**Your assignment:**
Gather all lines from the material that contain "omega".
= = = =
/-- Only a soft reset discards a pending command (20_memory.md R36); an issue puts another in its place. -/
theorem writeReg_pending_ne_none {off : Offset} {v : Word32} {s : State} (hp : s.pending ≠ none)
    (hreset : (Transaction.write off v).isSoftReset = false) : (writeReg off v s).pending ≠ none := by
  obtain ⟨h, -⟩ | ⟨h, hctrl, hbit⟩ | ⟨h, -⟩ | ⟨h, -⟩ | ⟨h, -⟩ | ⟨h, -⟩ | ⟨h, -⟩ | ⟨r, j, h, -⟩ :=
    writeReg_cases off v s
  case inr.inl =>
    rw [Transaction.isSoftReset, offset_of_ctrl hctrl, hbit] at hreset
    cases hreset
  case inr.inr.inr.inr.inr.inl => rw [h]; simp
  all_goals rw [h]; exact hp

theorem hostTransaction_pending_ne_none {t : Transaction} {s : State} (hp : s.pending ≠ none)
    (hreset : t.isSoftReset = false) : (hostTransaction t s).pending ≠ none := by
  obtain ⟨r, h | ⟨off, v, rfl, -, h⟩⟩ := hostTransaction_cases t s
  · rw [h]; exact hp
  · rw [h]; exact writeReg_pending_ne_none hp hreset

/-! ### Bounded completion -/

theorem run_succ_of_step {s t : State} (h : step s = .next t) (k : Nat) :
    Host.Core.run Sys2Proof.core (k + 1) s = Host.Core.run Sys2Proof.core k t := by
  have hcore : Sys2Proof.core.step s = .next t := h
  simp only [Host.Core.run, hcore]

/-- A run of at most `n` steps from `s` reaches a state with nothing pending, BUSY 0 and DONE 1 (00_scope.md R11). -/
def CompletesWithin (n : Nat) (s : State) : Prop :=
  ∃ k t, k ≤ n ∧ Host.Core.run Sys2Proof.core k s = .next t ∧ t.pending = none ∧ t.busy = false ∧ t.done = true

theorem completesWithin_of_completed {s u t : State} {code : ResultCode} (h : step s = .next t)
    (hcomp : Completed u t code) (n : Nat) : CompletesWithin (n + 1) s :=
  ⟨1, t, by omega, run_succ_of_step h 0, hcomp.pending, hcomp.busy, hcomp.done⟩

theorem completesWithin_succ {s t : State} {n : Nat} (h : step s = .next t) (ht : CompletesWithin n t) :
    CompletesWithin (n + 1) s := by
  obtain ⟨k, u, hk, hrun, hu⟩ := ht
  exact ⟨k + 1, u, by omega, by rw [run_succ_of_step h, hrun], hu⟩

/-- By induction on the agenda: a host's move keeps the command pending, and the engine's move, or the empty agenda,
completes it. -/
theorem completesWithin_of_agenda (moves : List Move) {s : State} (hagenda : s.agenda = moves)
    (hpending : s.pending ≠ none) (hreset : ∀ m ∈ moves, m.isReset = false) :
    CompletesWithin (moves.length + 1) s := by
  induction moves generalizing s with
  | nil =>
    obtain ⟨t, code, ht, hcomp⟩ := engineTurn_completes hpending
    exact completesWithin_of_completed ((step_nil hagenda).trans ht) hcomp 0
  | cons m rest ih =>
    obtain ⟨hm, hrest⟩ := List.forall_mem_cons.1 hreset
    have hstep := step_cons hagenda
    cases m with
    | engine =>
      obtain ⟨t, code, ht, hcomp⟩ := engineTurn_completes (s := { s with agenda := rest }) hpending
      exact completesWithin_of_completed (hstep.trans ht) hcomp _
    | hardReset => cases hm
    | host tr =>
      exact completesWithin_succ hstep
        (ih (hostTransaction_agenda tr _) (hostTransaction_pending_ne_none hpending hm) hrest)

/-- Settles O15, by induction on the agenda. -/
theorem pendingCommandCompletesEventually : Obligations.PendingCommandCompletesEventually :=
  fun s hpending hreset => completesWithin_of_agenda s.agenda rfl hpending hreset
= = = =
**Exercise result:**
  ⟨1, t, by omega, run_succ_of_step h 0, hcomp.pending, hcomp.busy, hcomp.done⟩
  exact ⟨k + 1, u, by omega, by rw [run_succ_of_step h, hrun], hu⟩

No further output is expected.